Leave out the -d to daemonize them.

Well, there's probably a typo in there, so don't think your setup is hosed

if it doesn't work off the bat.  I was going to play with it some more

anyway, and will cut-and-paste to see if what I typed works.  :;)

--Daniel Mannarino

PS To test, run "sudo nmap -O xxx.xxx.xxx.xxx from another host"

----------

## rtn

FYI,

   honeyd 0.5 was recently released, and with that the developer has issued

the first honeyd challenge.

--rtn

----------

## the_snark

I just sent in ebuilds for the new arpd and honeyd.  The arpd one is just

a copy, the honeyd ebuild is not.  Here's the link to the honeyd ebuild:

https://bugs.gentoo.org/show_bug.cgi?id=16601

   BTW, I had to specify a few extra things with the new honeyd.  Modifying

my example as little as possible, add in

"-a /usr/share/honeyd/nmap.assoc -x /usr/share/honeyd/xprobe2.conf"

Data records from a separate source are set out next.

/-! ### Writing a voice -/

@[simp] theorem setVoice_tb (v : Nat) (x : Voice) (s : State) : (setVoice v x s).tb = s.tb := rfl
@[simp] theorem setVoice_ref (v : Nat) (x : Voice) (s : State) : (setVoice v x s).ref = s.ref := rfl
@[simp] theorem setVoice_cal (v : Nat) (x : Voice) (s : State) : (setVoice v x s).cal = s.cal := rfl
@[simp] theorem setVoice_cfg (v : Nat) (x : Voice) (s : State) : (setVoice v x s).cfg = s.cfg := rfl
@[simp] theorem setVoice_dials (v : Nat) (x : Voice) (s : State) : (setVoice v x s).dials = s.dials := rfl
@[simp] theorem setVoice_bells (v : Nat) (x : Voice) (s : State) : (setVoice v x s).bells = s.bells := rfl
@[simp] theorem setVoice_perfs (v : Nat) (x : Voice) (s : State) : (setVoice v x s).perfs = s.perfs := rfl
@[simp] theorem setVoice_lastId (v : Nat) (x : Voice) (s : State) : (setVoice v x s).lastId = s.lastId := rfl
@[simp] theorem setVoice_nextOrder (v : Nat) (x : Voice) (s : State) : (setVoice v x s).nextOrder = s.nextOrder := rfl
@[simp] theorem setVoice_voices (v : Nat) (x : Voice) (s : State) : (setVoice v x s).voices = wr s.voices v x := rfl
@[simp] theorem setVoice_clock (v : Nat) (x : Voice) (s : State) : (setVoice v x s).clock = s.clock := rfl
@[simp] theorem setVoice_drives (v : Nat) (x : Voice) (s : State) : (setVoice v x s).drives = s.drives := rfl
@[simp] theorem setVoice_store (v : Nat) (x : Voice) (s : State) : (setVoice v x s).store = s.store := rfl
@[simp] theorem setVoice_sched (v : Nat) (x : Voice) (s : State) : (setVoice v x s).sched = s.sched := rfl
@[simp] theorem setVoice_lights (v : Nat) (x : Voice) (s : State) : (setVoice v x s).lights = s.lights := rfl
@[simp] theorem setVoice_line (v : Nat) (x : Voice) (s : State) : (setVoice v x s).line = s.line := rfl
@[simp] theorem setVoice_keys (v : Nat) (x : Voice) (s : State) : (setVoice v x s).keys = s.keys := rfl
@[simp] theorem setVoice_power (v : Nat) (x : Voice) (s : State) : (setVoice v x s).power = s.power := rfl
@[simp] theorem setVoice_drawn (v : Nat) (x : Voice) (s : State) : (setVoice v x s).drawn = s.drawn := rfl
@[simp] theorem setVoice_pending (v : Nat) (x : Voice) (s : State) : (setVoice v x s).pending = s.pending := rfl
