/-- The three derived states meet at d = 1, 2 and P − h (R39); here P is 720 and h is 180. -/
theorem test_witness_DialTargetDifferenceAndState :
    ((withDial (derivedAt 719)).dial 1).pos = some 719 ∧ dialDiff (withDial (derivedAt 719)) 1 719 = 1 ∧
    dialDiff (withDial (derivedAt 718)) 1 718 = 2 ∧ dialDiff (withDial (derivedAt 180)) 1 180 = 540 ∧
    dialDiff (withDial (derivedAt 179)) 1 179 = 541 ∧
    positions ((withDial (derivedAt 0)).dialCfg 1) - holdWindow ((withDial (derivedAt 0)).dialCfg 1) = 540 := by
  decide +kernel
/-- The contact removed from a SEARCHING and from a FAULT dial, newly fitted to an UNKNOWN one, removed from a STOPPED one
(R35); and the other requests. -/
theorem test_witness_DialRequestsWriteTheRecord : canTake (.dialConfig 4 defaultDial) r = true ∧ dialOk defaultDial = true ∧
    (r.dial 4).pos = none ∧ (r.dial 4).stored = .unknown ∧ (r.dialCfg 4).noon = false ∧
    dialOk { defaultDial with noon := true } = true ∧
    (∀ x ∈ [DialStored.searching, .fault, .stopped],
      ((withDial { derivedAt 0 with pos := none, stored := x }).dial 1).stored = x ∧
      ((withDial { derivedAt 0 with pos := none, stored := x }).dial 1).pos = none ∧
      ((withDial { derivedAt 0 with pos := none, stored := x }).dialCfg 1).noon = true) ∧
    canTake (.dialSet 1 (some 719) none) r = true ∧ 719 < positions (r.dialCfg 1) ∧
    canTake (.dialStop 1) r = true ∧ canTake (.dialGo 1) r = true ∧ canTake (.dialSet 1 none none) r = true := by
  decide +kernel
/-- A DERIVED or SEARCHING dial at the fault limit of 722 impulses, and one before it (R43, R44). -/
def counted (st : DialStored) (k : Nat) : State := withDial { derivedAt 719 with stored := st, count := k }
/-- A dial in FAULT, with its position or without. -/
def faulted (p : Option Nat) : State := withDial { derivedAt 0 with pos := p, stored := .fault }
/-- The tolerance of 2 is met at 718 and passed at 717 (R42). -/
theorem test_witness_ImpulsesAndNoonClosures :
    ((impulseDue 1 (withDial (derivedAt 719))).bind fun d => reachUs d (withDial (derivedAt 719))).isSome = true ∧
    (reachUs (1000 * 500) (withDial { derivedAt 0 with isOpen := true, openEnd := 500 })).isSome = true ∧
    ((elapse 3 (withDial (derivedAt 718))).any fun u => (u.dialCfg 1).noon && (u.dial 1).armed &&
      min 718 (positions (u.dialCfg 1) - 718) ≤ (u.dialCfg 1).tolerance) = true ∧
    ((elapse 3 (withDial (derivedAt 717))).any fun u => (u.dial 1).stored = .derived &&
      (u.dialCfg 1).tolerance < min 717 (positions (u.dialCfg 1) - 717)) = true ∧
    ((elapse 3 (withDial { derivedAt 0 with pos := none, stored := .searching })).any fun u =>
      (u.dial 1).stored = .searching && (u.dial 1).armed) = true ∧
    (∀ st ∈ [DialStored.derived, .searching], ∀ k ∈ [721, 722], ((impulseDue 1 (counted st k)).bind fun d =>
      reachUs d (counted st k)).any (fun u => (u.dialCfg 1).noon && (u.dial 1).stored = st && (u.dial 1).count = k &&
        decide (positions (u.dialCfg 1) + (u.dialCfg 1).tolerance ≤ k) = decide (k = 722)) = true) ∧
    (∀ p ∈ [some 718, some 717, none], (elapse 3 (faulted p)).any (fun u => (u.dialCfg 1).noon && (u.dial 1).armed &&
      (u.dial 1).stored = .fault && (u.dial 1).pos = p) = true) := by decide +kernel
theorem test_witness_BellAndClockConfigurations : canTake (.bellConfig 24 { defaultBell 24 with drive := 4 }) r = true ∧
    nameOk 12 (defaultBell 24).name = true ∧ unitOk 24 24 = true ∧ canTake (.clockConfig defaultClock) r = true ∧
    clockOk defaultClock = true ∧ canTake (.clockLevels { swing := 3, toll := 0, clock := 3, tune := 0 }) r = true := by
  decide +kernel
theorem test_witness_BellSilentAndClear : canTake (.bellSilent 1 true) running = true ∧ canTake (.bellClear 1) r = true ∧
    ((withBell { startBell with state := .fault } .down).bell 1).state = .fault ∧ (r.bell 1).state ≠ .fault := by
  decide +kernel

/-- A stroke of performance 1 for bell 1. -/
def strokeOne : Stroke := { bell := 1, intensity := .normal, due := 0, idx := 0 }
/-- At 2 s of the run clock: voice 1 with its strokes, and bell 1 with a hammer or without, a recovery of 500 ms and a crowd
window of 50 ms. -/
def asking (l : List Stroke) (x : Bell) (d : SwingState) (hammer : Bool) : State :=
  { playing (rec1 .tune .admitted) d with
    tb := { r.tb with runUs := 2000000 }
    bells := wr r.bells 1 x
    cfg := { r.cfg with bells := wr r.cfg.bells 1 { defaultBell 1 with hammer := hammer, confirm := true, drive := 1 } }
    voices := wr r.voices 1 { freeVoice with perf := some 1, strokes := l } }
/-- Performance 1 tests bell 1. -/
def testOne : TestParams := { bell := 1, intensity := .normal, sent := false, outcome := .none }
/-- A held stroke of performance 1. -/
def heldOne : Held := { perf := 1, intensity := .soft, test := false, req := 1900, due := 2000 }

/-- The same with a toll or a test in the table. -/
def asks (k : PerfKind) (x : Bell) : State := { asking [] x .down true with perfs := [rec1 k .admitted] }

theorem asking_sends (x : Bell) (d : SwingState) (h : Bool) :
    StrokeSent (asking [strokeOne] x d h) (.strokeRelease 1) (asking [] x d h) 1 1 .normal false :=
  .voice (u := asking [strokeOne] x d h) (x := strokeOne) (l := []) rfl rfl rfl rfl rfl
theorem asking_holds (x : Bell) (d : SwingState) (h : Bool) (e : x.held = none) :
    HeldSent (asking [] { x with held := some heldOne } d h) 1 (asking [] x d h) heldOne := by
  have : asking [] x d h = { asking [] { x with held := some heldOne } d h with
      bells := wr (asking [] { x with held := some heldOne } d h).bells 1
        { (asking [] { x with held := some heldOne } d h).bell 1 with held := none } } := by
    obtain ⟨_, _, _, _, _, _, _, _, _, _⟩ := x
    cases e; rfl
  rw [this]
  exact .held rfl rfl rfl

/-- The checks let performance 1's stroke on, or the claim check masks it. -/
theorem allowed (x : Bell) (h : Bool) (e : x.claims = claimed.claims) : StrokeAllowed (asking [] x .down h) 1 1 :=
  ⟨⟨_, _, e, rfl⟩, units_all (P := fun k => (rd (Vector.replicate 4 { startDrive with state := .down }) k startDrive).state = .down)
    (by decide +kernel) _⟩

/-- A voice, a toll and a test send; a held stroke comes to its release; the recovery time of 500 ms has just passed. -/
theorem test_witness_StrokesAreDriven :
    (∃ w, StrokeSent (asking [strokeOne] { claimed with last := some 1500 } .down true) (.strokeRelease 1) w 1 1 .normal false ∧
      StrokeAllowed w 1 1 ∧ Uncrowded w 1 ∧ HammerDriven w 1 false) ∧
    (∃ w, StrokeSent (asks (.toll tollOne) claimed) (.tollStrokeRelease 1)
      w 1 1 .normal false ∧ StrokeAllowed w 1 1 ∧ Uncrowded w 1 ∧ HammerDriven w 1 false) ∧
    (∃ w, StrokeSent (asks (.test testOne) { claimed with state := .fault }) (.testStrokeRelease 1) w 1 1 .normal true ∧
      StrokeAllowed w 1 1 ∧ Uncrowded w 1 ∧ HammerDriven w 1 true) ∧
    (∃ w, HeldSent (asking [] { claimed with held := some heldOne } .down true) 1 w heldOne ∧ StrokeAllowed w 1 heldOne.perf ∧
      HammerDriven w 1 heldOne.test) :=
  ⟨⟨_, asking_sends _ _ _, allowed _ _ rfl, ⟨rfl, by intro r h; cases h; decide +kernel⟩, by decide +kernel, .inl rfl⟩
  , ⟨_, .toll (u := asks (.toll tollOne) claimed) (p := rec1 (.toll tollOne) .admitted) (k := tollOne) rfl rfl (if_pos (by decide +kernel)) rfl rfl
    , ⟨(allowed claimed true rfl).claim, (allowed claimed true rfl).swing⟩, ⟨rfl, (fun _ h => nomatch h)⟩, by decide +kernel, .inl rfl⟩
  , ⟨_, .test (u := asks (.test testOne) { claimed with state := .fault }) (p := rec1 (.test testOne) .admitted) (k := testOne)
      rfl rfl (if_pos (by decide +kernel)) rfl rfl
    , ⟨(allowed { claimed with state := .fault } true rfl).claim, (allowed { claimed with state := .fault } true rfl).swing⟩
    , ⟨rfl, (fun _ h => nomatch h)⟩, by decide +kernel, .inr ⟨rfl, rfl⟩⟩
  , ⟨_, asking_holds claimed .down true rfl, allowed _ _ rfl, by decide +kernel, .inl rfl⟩⟩

theorem test_witness_SwingingBellsAreLockedOut :
    (∃ w, StrokeSent (asking [strokeOne] claimed .lowering true) (.strokeRelease 1) w 1 1 .normal false ∧ Swinging w 1) ∧
    (∃ w, HeldSent (asking [] { claimed with held := some heldOne } .fault true) 1 w heldOne ∧ Swinging w 1) :=
  ⟨⟨_, asking_sends _ _ _, by decide +kernel, by decide +kernel⟩, ⟨_, asking_holds claimed .fault true rfl, by decide +kernel, by decide +kernel⟩⟩

/-- No claim on top; a stroke held; 51 ms and 50 ms short of the recovery (R58); SILENT; no hammer; FAULT. -/
theorem test_witness_StrokesAreJudged :
    (∃ w, StrokeSent (asking [strokeOne] startBell .down true) (.strokeRelease 1) w 1 1 .normal false ∧ ClaimMissing w 1 1) ∧
    (∃ w, StrokeSent (asking [strokeOne] { claimed with held := some heldOne } .down true) (.strokeRelease 1) w 1 1 .normal false ∧
      StrokeAllowed w 1 1 ∧ (w.bell 1).held ≠ none) ∧
    (∃ w, StrokeSent (asking [strokeOne] { claimed with last := some 1551 } .down true) (.strokeRelease 1) w 1 1 .normal false ∧
      StrokeAllowed w 1 1 ∧ (w.bell 1).held = none ∧ (w.bell 1).last = some 1551 ∧ w.now < 1551 + (w.bellCfg 1).recovery ∧
      (w.bellCfg 1).crowd < 1551 + (w.bellCfg 1).recovery - w.now ∧
      1550 + (w.bellCfg 1).recovery - w.now ≤ (w.bellCfg 1).crowd ∧ w.now < 1550 + (w.bellCfg 1).recovery) ∧
    (∃ w, StrokeSent (asking [strokeOne] { claimed with state := .silent } .down true) (.strokeRelease 1) w 1 1 .normal false ∧
      StrokeAllowed w 1 1 ∧ Uncrowded w 1 ∧ HammerSilent w 1) ∧
    (∃ w, StrokeSent (asking [strokeOne] { claimed with state := .fault } .down true) (.strokeRelease 1) w 1 1 .normal false ∧
      StrokeAllowed w 1 1 ∧ Uncrowded w 1 ∧ HammerMasked w 1 false) ∧
    (∃ w, HeldSent (asking [] { startBell with held := some heldOne } .down true) 1 w heldOne ∧ ClaimMissing w 1 1) ∧
    (∃ w, HeldSent (asking [] { claimed with state := .silent, held := some heldOne } .down true) 1 w heldOne ∧
      StrokeAllowed w 1 1 ∧ HammerSilent w 1) ∧
    (∃ w, HeldSent (asking [] { claimed with held := some heldOne } .down false) 1 w heldOne ∧
      StrokeAllowed w 1 1 ∧ HammerMasked w 1 false) :=
  ⟨⟨_, asking_sends _ _ _, fun _ _ h => nomatch h⟩
  , ⟨_, asking_sends _ _ _, allowed _ _ rfl, by decide +kernel⟩
  , ⟨_, asking_sends _ _ _, allowed _ _ rfl, rfl, rfl, by decide +kernel⟩
  , ⟨_, asking_sends _ _ _, allowed _ _ rfl, ⟨rfl, (fun _ h => nomatch h)⟩, by decide +kernel, rfl⟩
  , ⟨_, asking_sends _ _ _, allowed _ _ rfl, ⟨rfl, (fun _ h => nomatch h)⟩, .inr ⟨rfl, rfl⟩⟩
  , ⟨_, asking_holds startBell .down true rfl, fun _ _ h => nomatch h⟩
  , ⟨_, asking_holds { claimed with state := .silent } .down true rfl, allowed _ _ rfl, by decide +kernel, rfl⟩
  , ⟨_, asking_holds claimed .down false rfl, allowed _ _ rfl, .inl (by decide +kernel)⟩⟩

/-- Bell 1 with one confirm window that closes at 0, a pulse that ends at 20 ms, and a miss count. -/
def confirming (m : Nat) (st : BellState) (test : Bool) : State :=
  withBell { startBell with
    state := st, miss := m, pulse := some 20, windows := [{ perf := 1, opens := 0, closes := 0, test := test }] } .down
/-- Whether bell 1's window closes now in a state with a property. -/
def closing (s : State) (p : State → Bool) : Bool := ((windowDue 1 s).bind fun d => reachUs d s).any p

/-- One miss short of the limit of 3, at it, and in FAULT; a closure in a window that is a single instant, of an ordinary
stroke and of a test stroke on a bell in FAULT, and one outside it (R62, R63, R67). -/
theorem test_witness_PulsesAndConfirmWindows :
    let inside := fun (u : State) (k : Window) => decide (k.opens ≤ u.now) && decide (u.now ≤ k.closes)
    ((pulseDue 1 (confirming 0 .ready false)).bind fun d => reachUs d (confirming 0 .ready false)).isSome = true ∧
    (elapse 0 (confirming 0 .ready false)).any (fun u => (takeFirst (inside u) (u.bell 1).windows).isSome) = true ∧
    (elapse 2000 (confirming 0 .ready false)).any (fun u => (takeFirst (inside u) (u.bell 1).windows).isNone) = true ∧
    (elapse 0 (confirming 0 .fault true)).any (fun u => (u.bell 1).state = .fault &&
      (takeFirst (inside u) (u.bell 1).windows).any fun k => k.1.test) = true ∧
    closing (confirming 1 .ready false) (fun u => (u.bell 1).miss + 1 < (u.bellCfg 1).missLimit) = true ∧
    closing (confirming 2 .silent true) (fun u =>
      (u.bellCfg 1).missLimit ≤ (u.bell 1).miss + 1 && (u.bell 1).state ≠ .fault) = true ∧
    closing (confirming 3 .fault true) (fun u => (u.bell 1).state = .fault &&
      (takeFirst (fun y => y.closes ≤ u.now) (u.bell 1).windows).isSome) = true := by decide +kernel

to the honeyd command line.

-- Daniel Mannarino

----------

## axses

Okay, am very interested in honeynets. Read this topic and found it is very limiting, as the default ebuild for gentoo has only a few options. 

I have found a great tutorial and package from http://www.tracking-hackers.com/solutions/

here is the direct link to the precompiled package. 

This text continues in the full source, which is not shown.